Step 1: State the test.
A function is strictly increasing wherever its derivative $f'(x)$ is positive, so we differentiate $f(x) = e^{-1/x}$.
Step 2: Note the domain restriction.
The term $\dfrac{1}{x}$ is undefined at $x = 0$, so $x = 0$ is excluded from the start.
Step 3: Differentiate with the chain rule.
$f'(x) = e^{-1/x}\cdot \dfrac{d}{dx}\!\left(-\dfrac{1}{x}\right)$. Since $\dfrac{d}{dx}\!\left(-\dfrac{1}{x}\right) = \dfrac{1}{x^2}$, we get $f'(x) = \dfrac{e^{-1/x}}{x^2}$.
Step 4: Sign of the numerator.
$e^{-1/x}$ is an exponential, which is always positive for every allowed $x$.

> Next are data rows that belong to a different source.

/-- An entry after every built step commits, each placed decode slot and final chunk continuing (R412, R413). -/
def project (sb : Builder) (i : Nat) (e : SeqEntry) : Proj :=
  let p0 : Proj := ⟨e.state, e.position.toNat, e.position.toNat⟩
  let p := ((sb.built.flatMap (fun b => b.2)).filter (fun k => k.entry == i && k.kind != 0)).foldl (fun (p : Proj) (k : Slot) =>
    if k.kind = 1 then { p with position := p.position + 1 }
    else if k.sample then ⟨if p.state = .queued ∨ p.state = .prefill then .decode else p.state, e.promptLen.toNat + 1, e.promptLen.toNat⟩
    else { p with placed := p.placed + k.count }) p0
  if p.state = .decode ∧ p.position = e.maxLen.toNat then { p with state := .retiring } else p

/-- A step being built: decode slots, chunk slots, and page entries so far. -/
structure Build where
  dec : List Slot
  chunks : List Slot
  pages : Nat

/-- A decode slot for an entry, when a slot and its pages are left (R412). -/
def placeDecode (sb : Builder) (b : Build) (i : Nat) (p : Proj) : Build :=
  let np := cdiv p.position (2 ^ sb.log2pt)
  if b.dec.length < sb.b ∧ b.pages + np ≤ sb.pageBudget.toNat then
    { b with dec := b.dec ++ [⟨1, true, i, p.position - 1, 1, b.pages, np⟩], pages := b.pages + np }
  else b

/-- Chunk slots for an entry while slots, prompt tokens and pages are left (R412); n bounds the slots. -/
def placeChunks (sb : Builder) (i len : Nat) : Nat → Build → Nat → Build
  | 0, b, _ => b
  | n + 1, b, placed =>
    if sb.p ≤ b.chunks.length ∨ len ≤ placed then b else
    let k := min sb.l (len - placed)
    let np := cdiv (placed + k) (2 ^ sb.log2pt)
    if sb.pageBudget.toNat < b.pages + np then b else
    placeChunks sb i len n { b with chunks := b.chunks ++ [⟨2, decide (placed + k = len), i, placed, k, b.pages, np⟩], pages := b.pages + np } (placed + k)

/-- Entries in order of ADMIT_TICK, then index (R412). -/
def insAdmit (x : Nat × SeqEntry) : List (Nat × SeqEntry) → List (Nat × SeqEntry)
  | [] => [x]
  | y :: r => if x.2.admitTick < y.2.admitTick ∨ (x.2.admitTick = y.2.admitTick ∧ x.1 < y.1) then x :: y :: r else y :: insAdmit x r

/-- PAGE_FIRST of each slot: PAGES lists their pages in slot order (R409, R411), from entry n on. -/
def pageOrder (n : Nat) : List Slot → List Slot
  | [] => []
  | k :: r => { k with pageFirst := n } :: pageOrder (n + k.pages) r

/-- The slots of a step: decode slots, then chunk slots, null ones at the ends (R412). -/
def buildSlots (sb : Builder) (seqs : SMap SeqEntry) : List Slot :=
  let order := seqs.foldl (fun l e => insAdmit e l) []
  let b := [0, 1, 2, 3].foldl (fun (b : Build) c =>
    let mine := order.filter (fun e => e.2.cls.toNat == c)
    let b := mine.foldl (fun (b : Build) e =>
      let p := project sb e.1 e.2
      if p.state = .decode then placeDecode sb b e.1 p else b) b
    mine.foldl (fun (b : Build) e =>
      let p := project sb e.1 e.2
      if p.state = .queued ∨ p.state = .prefill then placeChunks sb e.1 e.2.promptLen.toNat sb.p b p.placed else b) b) ⟨[], [], 0⟩
  let null : Slot := ⟨0, false, 65536, 0, 0, 0, 0⟩
  let b := { b with dec := pageOrder 0 b.dec, chunks := pageOrder ((b.dec.map (fun (k : Slot) => k.pages)).sum) b.chunks }
  b.dec ++ List.replicate (sb.b - b.dec.length) null ++ b.chunks ++ List.replicate (sb.p - b.chunks.length) null

/-- Bytes of a region, rounded up to tiles (R409). -/
def tiles (n : Nat) : Nat := cdiv n 4096 * 4096

/-- Regions of a step block (Table 11.3): offsets of SEQIDX, PROMPT and PAGES, and the block's tiles. -/
def blockSeqidx (sb : Builder) : Nat := tiles (32 * (sb.b + sb.p))
def blockPrompt (sb : Builder) : Nat := blockSeqidx sb + tiles (4 * (sb.b + sb.p))
def blockPages (sb : Builder) : Nat := blockPrompt sb + tiles (4 * sb.p * sb.l)
def blockSize (sb : Builder) : Nat := (blockPages sb + tiles (4 * sb.pageBudget.toNat)) / 4096

/-- Address of a step's block (R409). -/
def blockAddr (sb : Builder) (n : Nat) : Nat := sb.ringAddr.toNat + n % 4 * sb.blockTiles.toNat * 4096

/-- A work record (Table 11.4, R410). -/
def workRecord (k : Slot) (e : SeqEntry) : List Byte :=
  if k.kind = 0 then leBytes 32 0 else
  let zero := e.temp.toNat % 2 ^ 31 == 0
  leBytes 2 k.entry ++ leBytes 1 (k.kind + 4 * b2n k.sample + 8 * e.cls.toNat) ++ leBytes 1 (if zero then 0 else e.topK.toNat - 1) ++ leBytes 4 k.position
    ++ leBytes 2 k.count ++ leBytes 2 0 ++ leBytes 4 k.pageFirst ++ leBytes 4 (if zero then 0x3F800000 else fnRcp 0 0 (decodeVal 0 e.temp.toNat))
    ++ leBytes 4 e.topP.toNat ++ leBytes 8 e.seed.toNat

/-- The prompt tokens of a chunk slot, padded to L tokens. -/
def chunkTokens (s : State) (sb : Builder) (k : Slot) : List Byte :=
  if k.kind = 2 then slice (s.hbmRead ((s.seqEntry k.entry).promptAddr.toNat + 4 * k.position) (4 * k.count)) 0 (4 * sb.l) else leBytes (4 * sb.l) 0

/-- The bytes of a step's block (R409–R411). -/
def blockBytes (s : State) (sb : Builder) (l : List Slot) : List Byte :=
  let recs := l.flatMap (fun k => workRecord k (s.seqEntry k.entry))
  let ix := l.flatMap (fun k => leBytes 4 k.entry)
  let prompt := (l.drop sb.b).flatMap (chunkTokens s sb)
  let pages := (l.filter (fun k => k.kind != 0)).flatMap (fun k => s.hbmRead (s.seqEntry k.entry).kvBase.toNat (4 * k.pages))
  let fill := (List.replicate (sb.pageBudget.toNat - pages.length / 4) sb.nullPage).flatMap (fun w => leBytes 4 w.toNat)
  slice recs 0 (blockSeqidx sb) ++ slice ix 0 (blockPrompt sb - blockSeqidx sb) ++ slice prompt 0 (blockPages sb - blockPrompt sb) ++ pages ++ fill

/-! ### Notices of a step, and its building -/

/-- Whether an entry still takes tokens (R417). -/
def takesToken (e : SeqEntry) : Bool := e.state == .prefill || e.state == .decode

/-- The slot zone entries of slot j (R423, Table 11.6); z bounds them. -/
def zoneList (s : State) (sb : Builder) (j z : Nat) : Nat → List Nat
  | 0 => []
  | n + 1 =>
    let w := s.hbmNat (sb.ringAddr.toNat + 4 * sb.blockTiles.toNat * 4096 + 8 * (z * j + (z - (n + 1)))) 8
    w :: (if nbit w 30 then [] else zoneList s sb j z n)

/-- The notices of a slot zone entry (R424). -/
def noticesOf (w : Nat) (commit : Bool) (step sect : Nat) : List Notice :=
  let mk := fun t => (⟨t, commit, BitVec.ofNat 32 (w / 2 ^ 32), BitVec.ofNat 32 step, BitVec.ofNat 16 sect⟩ : Notice)
  mk (.zone (cellId (w % 4096)) (Fin.ofNat 64 (nbits w 12 6)))
    :: (if nbit w 29 then [mk (.context (.se (Fin.ofNat 96 (nbits w 18 7)) (Fin.ofNat 16 (nbits w 25 4))))] else [])

/-- The notices of step n + 1's slots are decided and sent (R424). -/
def State.sendNotices (s : State) (i n : Nat) : State :=
  let u := s.suite i
  match (u.sb.built.find? (fun e => e.1 == n)).map (fun e => e.2) with
  | none => s
  | some l =>
    let live := fun (k : Slot) => k.kind != 0 && takesToken (s.seqEntry k.entry)
    let ns := (l.mapIdx (fun j k => (j, k))).flatMap (fun (e : Nat × Slot) =>
      (zoneList s u.sb e.1 u.sb.zones u.sb.zones).flatMap (fun w => noticesOf w (live e.2) n u.sb.stepFirst))
    s.setSuite i { u with sb := { u.sb with
      noticeList := u.sb.noticeList ++ ns, voided := u.sb.voided + BitVec.ofNat 32 (l.countP (fun k => !live k)) } }

/-- STEP_BUILD (R409–R413, R424): the block of the next step is written and the step marked built; a QUEUED entry that it serves is PREFILL. -/
def execStepBuild (sid : SuiteId) (s : State) : Host.Outcome State Fault Refusal :=
  let u := s.suite sid.val
  let n := nextStep u
  if !u.serving ∨ !u.sb.building ∨ u.sb.built.any (fun e => e.1 == n) then .next s else
  let l := buildSlots u.sb (suiteSeqs s u)
  let s := s.hbmWrite (blockAddr u.sb n) (blockBytes s u.sb l)
  let s := (l.filter (fun k => k.kind == 2)).foldl (fun s k =>
    let e := s.seqEntry k.entry
    if e.state = .queued then s.setSeqEntry k.entry { e with state := .prefill } else s) s
  let s := s.setSuite sid.val { u with sb := { u.sb with
    built := u.sb.built ++ [(n, l)], building := false, padded := u.sb.padded + BitVec.ofNat 32 (l.countP (fun k => k.kind == 0)) } }
  -- with no step before it to commit, its notices are decided now (R424)
  .next (if u.sb.started.isNone && u.sb.closed.isNone then s.sendNotices sid.val n else s)

/-! ### Token records -/

/-- TOKEN_RECORD_RECEIVE (R415, R416): the record next to act at a bay node, or the first released one, reaches its suite's commit queue; a
record for another suite's commit address is refused. -/
def execTokenRecordReceive (b : BayId) (s : State) : Host.Outcome State Fault Refusal :=
  match (s.bay b.val).owner with
  | none => .next s
  | some o =>
    let i := o.val
    match hubHead s i b.val with
    | some (released, c, .msg m) =>
      (match tokenTarget s m with
       | none => .next s
       | some t =>
         let s := s.takeHub i b.val released
         let u := s.suite i
         let refuse := s.suiteError 16 (mAddr m) (mTag m) (.cell c) (some i)
         if t ≠ i ∨ !u.serving ∨ 4096 ≤ u.sb.commitQ.length then .next refuse
         else .next (s.setSuite i { u with sb := { u.sb with commitQ := u.sb.commitQ ++ [m] } }))
    | _ => .next s

/-! ### Output records -/

/-- An output record that waits for its ring: Table 11.5 without PHASE in the low 128 bits, then the class, whether R428 gives its step no bound,
whether it is a SAMPLE slot's of the step that closed, that step's bound in ns, whether a recovery
lengthens it, and the tick of its start. -/
def outputRecord (e : SeqEntry) (token : Nat) (last : Bool) (sb : Builder) (slot : Bool) : W256 :=
  BitVec.ofNat 256 (e.hostTag.toNat + token * 2 ^ 64 + e.generated.toNat % 2 ^ 24 * 2 ^ 96 + e.reason.toNat * 2 ^ 120 + b2n last * 2 ^ 123
    + e.cls.toNat * 2 ^ 128 + b2n sb.spoiledClosed * 2 ^ 130 + b2n slot * 2 ^ 131 + min sb.boundClosed (2 ^ 59 - 1) * 2 ^ 132 + b2n sb.recoveredClosed * 2 ^ 191
    + sb.startClosed.toNat * 2 ^ 192)

/-- Records of an output ring, and its free entries (R421). -/
def outSize (q : OutRing) : Nat := 2 ^ q.log2size.toNat
def outFree (q : OutRing) : Nat := (q.head.toNat % outSize q + outSize q - 1 - q.tail.toNat % outSize q) % outSize q
/-- Whether a record waits for a full ring (R421, Table 11.10). -/
def ringWaits (q : OutRing) : Bool := q.enable && !q.waiting.isEmpty && outFree q == 0

/-- An event of an output ring enters the suite's error queue (R493, R495). -/
def State.ringEvent (s : State) (i ring : Nat) : State := s.suiteError 16 (s.part.toNat * 2 ^ 48 + commitAddr i) ring .hub (some i)

/-- A record goes to an output ring (R421); a ring that is not enabled discards it, with one event while it is so (R495). -/
def State.putOutput (s : State) (i : Nat) (ring : Nat) (r : W256) : State :=
  let q := sget {} (s.suite i).sb.rings ring
  if !q.enable then
    (if q.told then s else
      (s.ringEvent i ring).updSuite i (fun u => { u with sb := { u.sb with rings := supd {} u.sb.rings ring (fun q => { q with told := true }) } })) else
  -- a record that finds its ring full has no bound (R428)
  let r := if outFree q ≤ q.waiting.length then r ||| (1#256 <<< 130) else r
  s.updSuite i (fun u => { u with sb := { u.sb with rings := supd {} u.sb.rings ring (fun q => { q with waiting := q.waiting ++ [r] }) } })

/-- An entry ends without a token: REASON and a final record (R420); slot: its SAMPLE slot of the closed step brought none. -/
def State.endSeq (s : State) (i k : Nat) (st : SeqState) (reason : Nat) (slot : Bool) : State :=
  let e := { s.seqEntry k with state := st, reason := BitVec.ofNat 3 reason }
  (s.setSeqEntry k e).putOutput i e.outSlot.toNat (outputRecord e 0xFFFFFFFF true (s.suite i).sb slot)

/-- Every sequence of a suite that is not FREE or DONE ends with REASON 4 (R407, when the suite enters FAULTED). -/
def State.faultSeqs (s : State) (i : Nat) : State :=
  (suiteSeqs s (s.suite i)).foldl (fun s e =>
    if e.2.state = .free ∨ e.2.state = .done then s
    else s.endSeq i e.1 .done 4 false) s

/-! ### Commit -/

/-- Whether a token is in a stop set (R431). -/
def stops (sb : Builder) (set : W16) (token : Nat) : Bool :=
  decide (set.toNat < 64) && decide (token ≠ 0xFFFFFFFF)
    && (List.range 16).any (fun j => (sget 0xFFFFFFFF sb.stopSets (16 * set.toNat + j)).toNat == token)

/-- A token commit (R419). -/
def State.commitToken (s : State) (i n : Nat) (k : Slot) (token : Nat) : State :=
  let u := s.suite i
  let e := s.seqEntry k.entry
  let pos := if k.kind = 1 then e.position + 1 else e.promptLen + 1
  let e := { e with position := pos, generated := e.generated + 1, lastToken := BitVec.ofNat 32 token, lastStep := BitVec.ofNat 32 n, state := .decode }
  let why : BitVec 3 := if stops u.sb e.stopSet token then 1 else if e.position = e.maxLen then 2 else 0
  let e := if why = 0 then e else { e with state := .retiring, reason := why }
  let s := (s.setSeqEntry k.entry e).updSuite i (fun u => { u with meter := { u.meter with tokens := u.meter.tokens + 1 } })
  s.putOutput i e.outSlot.toNat (outputRecord e token (decide (why ≠ 0)) u.sb true)

/-- One token record of step n (R417, R418). acc: the slots of the step that a record has named. A record of R417 is discarded and counted; a
second one for a slot is discarded and reported, and counted too where it is one of R417. -/
def commitRecord (i n : Nat) (l : List Slot) (acc : State × List Nat) (m : W256) : State × List Nat :=
  let s := acc.1
  let waste := fun (s : State) => s.updSuite i (fun u => { u with sb := { u.sb with padded := u.sb.padded + 1 } })
  match (if mUser m = n then l[mTag m]? else none) with
  | none => (waste s, acc.2)
  | some k =>
    let second := acc.2.contains (mTag m)
    let s := if second then s.suiteError 16 (mAddr m) (mTag m) .hub (some i) else s
    let bad := k.kind == 0 || !k.sample || !takesToken (s.seqEntry k.entry)
    (if bad then waste s else if second then s else s.commitToken i n k (nbits m.toNat 64 32), if second then acc.2 else acc.2 ++ [mTag m])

Step 5: Sign of the denominator.
$x^2 > 0$ for every $x \neq 0$.
Step 6: Combine the signs.
A positive over a positive is positive, so $f'(x) > 0$ for all $x \neq 0$. Hence $f$ is strictly increasing for every non-zero real number, which is option 4 and matches the key.
\[ \boxed{x \in \mathbb{R}\setminus\{0\}} \]